The question is not whether Israel has decided on a red line vis-a-vis Hezbollah’s precision rockets. The question is where that line runs and whether Israel’s military echelons would be sufficiently courageous to declare war if it is crossed. Hezbollah, meanwhile, is investing tremendous energy and resources in its precision project, building clandestine reinforced production facilities and dispersing its related strategic assets to the extent possible in order to prevent Israel from locating and targeting them.

“What is happening in Lebanon now is similar to what happened there at the start of the previous decade,” a senior Israeli security source told Al-Monitor on condition of anonymity. “Lebanon is now nearing what former IDF chief and Prime Minister Ehud Barak dubbed at the time a 'resilience zone,' meaning a heavily fortified underground strategic weapons project, scattered over various sites, which grants it relative immunity from Israeli aerial strikes,” said the source.

This is further indication that Israeli decision-makers do not have the luxury of putting off such a historic decision for very much longer.

In August 2019, a mysterious, sophisticated drone attack on a Beirut precision missile site was attributed to Israel. The attack, which demonstrated surgical ability and precise intelligence, reportedly destroyed a vital technical component of the kits used to upgrade Hezbollah’s rockets.
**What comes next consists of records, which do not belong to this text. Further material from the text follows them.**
theorem State.writeVf_same {s : State} {p : Nat} {off : Nat} {size : Nat} {v : Dword} (h : s.Same m z)
    (_ : .vfRegs ∈ m := by assumption) (_ : .tiles ∈ m := by assumption) (_ : .host ∈ m := by assumption)
    (_ : .polders ∈ m := by assumption) (_ : .conservators ∈ m := by assumption) (_ : .channels ∈ m := by assumption)
    (_ : .policy ∈ m := by assumption) (_ : .links ∈ m := by assumption) :
    (State.writeVf s p off size v).Same m z := by
  unfold State.writeVf
  extract_lets -underBinder +onlyGivenNames n1 n2
  refine State.Same.ite (State.writeUr_same h) ?_
  refine State.Same.ite ?_ ?_
  · refine State.vfWrite_same h ?_
    intro s3 h4
    exact State.writeMsixAt_same h4
  · refine State.Same.ite (State.writeUr_same h) ?_
    refine State.Same.ite (State.writeChannel_same h) ?_
    refine State.Same.ite (State.writeChannel_same h) ?_
    refine State.vfWrite_same h ?_
    intro s5 h6
    refine State.Same.ite (State.writeSqTail_same h6) ?_
    exact State.Same.ite (State.writeCqHead_same h6) (State.Same.ite (State.writeQueueConfig_same h6) h6)

theorem State.writeAccess_same {s : State} {r : Requester} {a : Nat} {size : Nat} {v : Dword} (h : s.Same m z)
    (_ : .vfRegs ∈ m := by assumption) (_ : .tiles ∈ m := by assumption) (_ : .spad ∈ m := by assumption)
    (_ : .dstore ∈ m := by assumption) (_ : .host ∈ m := by assumption) (_ : .seams ∈ m := by assumption)
    (_ : .polders ∈ m := by assumption) (_ : .conservators ∈ m := by assumption) (_ : .channels ∈ m := by assumption)
    (_ : .policy ∈ m := by assumption) (_ : .links ∈ m := by assumption) (_ : .firmware ∈ m := by assumption)
    (_ : .spares ∈ m := by assumption) :
    (State.writeAccess s r a size v).Same m z := by
  unfold State.writeAccess
  extract_lets -underBinder +onlyGivenNames n1
  split
  · exact State.writeVf_same h
  · exact State.writeBar2_same h
  · exact State.writeConfig_same h
  · extract_lets -underBinder +onlyGivenNames n2
    refine State.Same.ite (State.writeUr_same h) ?_
    refine State.Same.ite (State.writeUr_same (State.logError_same (State.access_same h))) ?_
    split
    · exact State.writeChannel_same (State.access_same h)
    · exact State.answerWritten_same (State.applyWrite_same (State.access_same h))

theorem execRegisterWrite_same {r : Requester} {addr : BitVec 28} {size : BitVec 4} {value : Dword} {s : State} (h : s.Same m z)
    (_ : .vfRegs ∈ m := by assumption) (_ : .tiles ∈ m := by assumption) (_ : .spad ∈ m := by assumption)
    (_ : .dstore ∈ m := by assumption) (_ : .host ∈ m := by assumption) (_ : .seams ∈ m := by assumption)
    (_ : .polders ∈ m := by assumption) (_ : .conservators ∈ m := by assumption) (_ : .channels ∈ m := by assumption)
    (_ : .policy ∈ m := by assumption) (_ : .links ∈ m := by assumption) (_ : .firmware ∈ m := by assumption)
    (_ : .spares ∈ m := by assumption) :
    ∃ s', execRegisterWrite r addr size value s = .next s' ∧ s'.Same m z := by
  unfold execRegisterWrite
  refine ⟨_, rfl, ?_⟩
  exact State.writeAccess_same h
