theorem execMailboxBufferWrite_keeps {z1 : Requester} {c : ChannelId} {off : Byte} {value : Word} {s : State} (h : s.Keeps q v r) :
    ∃ s', execMailboxBufferWrite z1 c off value s = .next s' ∧ s'.Keeps q v r := by
  unfold execMailboxBufferWrite
  refine ⟨_, rfl, ?_⟩
  refine State.Keeps.ite (State.writeUr_keeps (State.Keeps.ite (State.logError_keeps h) h)) ?_
  refine State.channelWrite_keeps h ?_
  intro s1 h2
  exact State.fillBuffer_keeps h2

theorem State.releaseChannel_keeps {s : State} {c : Nat} {value : Word} (h : s.Keeps q v r) :
    (State.releaseChannel s c value).Keeps q v r := by
  unfold State.releaseChannel
  exact State.Keeps.ite (State.modChan_keeps h (fun _ hb => hb)) h

theorem execRelease_keeps {z1 : Requester} {c : ChannelId} {value : Word} {s : State} (h : s.Keeps q v r) :
    ∃ s', execRelease z1 c value s = .next s' ∧ s'.Keeps q v r := by
  unfold execRelease
  refine ⟨_, rfl, ?_⟩
  refine State.channelWrite_keeps h ?_
  intro s1 h2
  exact State.releaseChannel_keeps h2

theorem execI3cRequest_keeps {z1 : MctpHead} {seq : Half} {body : List Byte} {s : State} (h : s.Keeps q v r) :
    ∃ s', execI3cRequest z1 seq body s = .next s' ∧ s'.Keeps q v r := by
  unfold execI3cRequest
  refine ⟨_, rfl, ?_⟩
  refine State.Keeps.ite h ?_
  refine State.Keeps.ite ?_ ?_
  · refine State.sendMctp_keeps ?_
    refine State.channelWrite_keeps h ?_
    intro s1 h2
    exact State.ringChannel_keeps (State.fillBuffer_keeps h2)
  · refine State.channelWrite_keeps h ?_
    intro s3 h4
    exact State.ringChannel_keeps (State.fillBuffer_keeps h4)

theorem State.sendDoe_keeps {s : State} {d : Doe} (h : s.Keeps q v r) :
    (State.sendDoe s d).Keeps q v r := by
  unfold State.sendDoe
  exact State.modHif_keeps h (fun _ hn => hn)

theorem State.freeResponse_keeps {s : State} {n : Nat} (h : s.Keeps q v r) : (s.freeResponse n).2.Keeps q v r := by
  induction n generalizing s with
  | zero => exact h
  | succ n ih => exact ih (State.draw_keeps h)

theorem execSpdmRequest_keeps {z1 : SpdmRequest} {s : State} (h : s.Keeps q v r) :
    ∃ s', execSpdmRequest z1 s = .next s' ∧ s'.Keeps q v r := by
  unfold execSpdmRequest
  refine ⟨_, rfl, ?_⟩
  refine State.Keeps.ite h ?_
  split
  · exact State.Keeps.ite (State.sendDoe_keeps h) (State.sendDoe_keeps (State.modHif_keeps h (fun _ hn => hn)))
  · exact State.sendDoe_keeps h
  · extract_lets -underBinder +onlyGivenNames n1
    have h2 : n1.2.Keeps q v r := State.freeResponse_keeps h
    clear_value n1
    exact State.sendDoe_keeps (State.modHif_keeps h2 (fun _ hn => hn))
  · exact State.sendDoe_keeps h

/-! ### Operands -/

theorem State.setSpadRow_keeps {s : State} {t : Nat} {row : Nat} {bs : List Byte} (h : s.Keeps q v r) :
    (State.setSpadRow s t row bs).Keeps q v r := by
  unfold State.setSpadRow
  exact State.modStore_keeps h (fun _ hm => ⟨hm.1, hm.2.1, hm.2.2.1, Mem.wf_writeN hm.2.2.2.1 _ _, hm.2.2.2.2⟩)

theorem State.setDataBytes_keeps {s : State} {t : Nat} {a : Nat} {bs : List Byte} (h : s.Keeps q v r) :
    (State.setDataBytes s t a bs).Keeps q v r := by
  unfold State.setDataBytes
  exact State.modStore_keeps h (fun _ hm => ⟨hm.1, hm.2.1, hm.2.2.1, hm.2.2.2.1, Mem.wf_writeN hm.2.2.2.2.1 _ _, hm.2.2.2.2.2⟩)

/-! ### Flags -/

theorem State.ledgerAdd_keeps {s : State} {t : Nat} {tensor : Word} {y : Tally} (h : s.Keeps q v r) :
    (State.ledgerAdd s t tensor y).Keeps q v r := by
  unfold State.ledgerAdd
  extract_lets -underBinder +onlyGivenNames n1 n2 n3 n4 n5
  exact State.Keeps.ite (State.modTile_keeps h (fun _ hx => hx)) (State.modNets_keeps (State.modTile_keeps h (fun _ hx => hx)))

theorem State.sendNonFinite_keeps {s : State} {t : Nat} {z3 : Nat} {code : Nat} {count : Nat} {tensor : Word} (h : s.Keeps q v r) :
    (State.sendNonFinite s t z3 code count tensor).Keeps q v r := by
  unfold State.sendNonFinite
  exact State.Keeps.ite h (State.modNets_keeps h)

theorem State.book_keeps {s : State} {t e : Nat} {rg : OutRegs} {xr : Bool} {tensor : Word} {y : Tally} (h : s.Keeps q v r) :
    (s.book t e rg xr tensor y).Keeps q v r :=
  have h1 := State.Keeps.ite (c := y.nan + y.inf = 0) h (State.bump_keeps (a := rg.nonfin) (n := y.nan + y.inf) h)
  State.sendNonFinite_keeps (State.sendNonFinite_keeps (State.sendNonFinite_keeps
    (State.Keeps.ite (State.ledgerAdd_keeps (State.bump64_keeps (State.setReg_keeps h1))) h1)))

/-! ### Counters -/

theorem State.setVoid_keeps {s : State} {p : Nat} (h : s.Keeps q v r) :
    (State.setVoid s p).Keeps q v r := by
  unfold State.setVoid
  exact State.setReg_keeps h

theorem State.countOverrun_keeps {s : State} {p : Nat} {t : Nat} {idx : Nat} {near : Bool} (h : s.Keeps q v r) :
    (State.countOverrun s p t idx near).Keeps q v r := by
  unfold State.countOverrun
  extract_lets -underBinder +onlyGivenNames n1 s2
  have h3 : s2.Keeps q v r := State.setVoid_keeps (State.bump64_keeps h)
  clear_value s2
  extract_lets -underBinder +onlyGivenNames s4
  have h5 : s4.Keeps q v r := State.modTile_keeps h3 (fun _ hx => hx)
  clear_value s4
  refine State.Keeps.ite ?_ h5
  extract_lets -underBinder +onlyGivenNames s6
  have h7 : s6.Keeps q v r := State.setReg_keeps h5
  clear_value s6
  extract_lets -underBinder +onlyGivenNames s8
  have h9 : s8.Keeps q v r := State.setReg_keeps h7
  clear_value s8
  extract_lets -underBinder +onlyGivenNames s10
  have h11 : s10.Keeps q v r := State.setIrq_keeps h9
  clear_value s10
  exact State.Keeps.ite (State.raisePart_keeps h11) h11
Since then, however, the precision technology has become easier to assemble and deploy even as the ability to forestall its use is becoming increasingly complicated.

Reports say Hezbollah has recently been shifting the focus of its activity from Syria to Lebanon. It would seem that the joint Hezbollah-Iran effort to position proxy militias on Israel’s borders has run its course. It is still ongoing, but has been placed on a back burner. Hezbollah has for years enjoyed immunity from Israeli attacks within Lebanon. The rules Israel set itself allow for attacking Hezbollah in Syria, but not in Lebanon, where Hezbollah undertakes a military response and vows revenge for every Israeli blow.

However, the shift of Hezbollah’s center of gravity from Syria to Lebanon could turn the low intensity, guerrilla-style conflict with Israel into an all-out war, destroying what remains of the modern Lebanese state but also setting Israel back a decade or two. Israel’s multi-layered air defenses are not built to withstand barrages at a rate of 2,000 missiles a day, especially if some of them land with precision on air force bases, infrastructure sites, sensitive military targets and civilian population centers.

Israel’s assessment that the chaos in Lebanon serves as a restraining factor against Hezbollah Secretary-General Hassan Nasrallah has now been shaken. A further deterioration in Lebanon could move Nasrallah to extricate his organization from the domestic disaster by attacking Israel, a move tantamount to putting out an oil well fire with a powerful blast.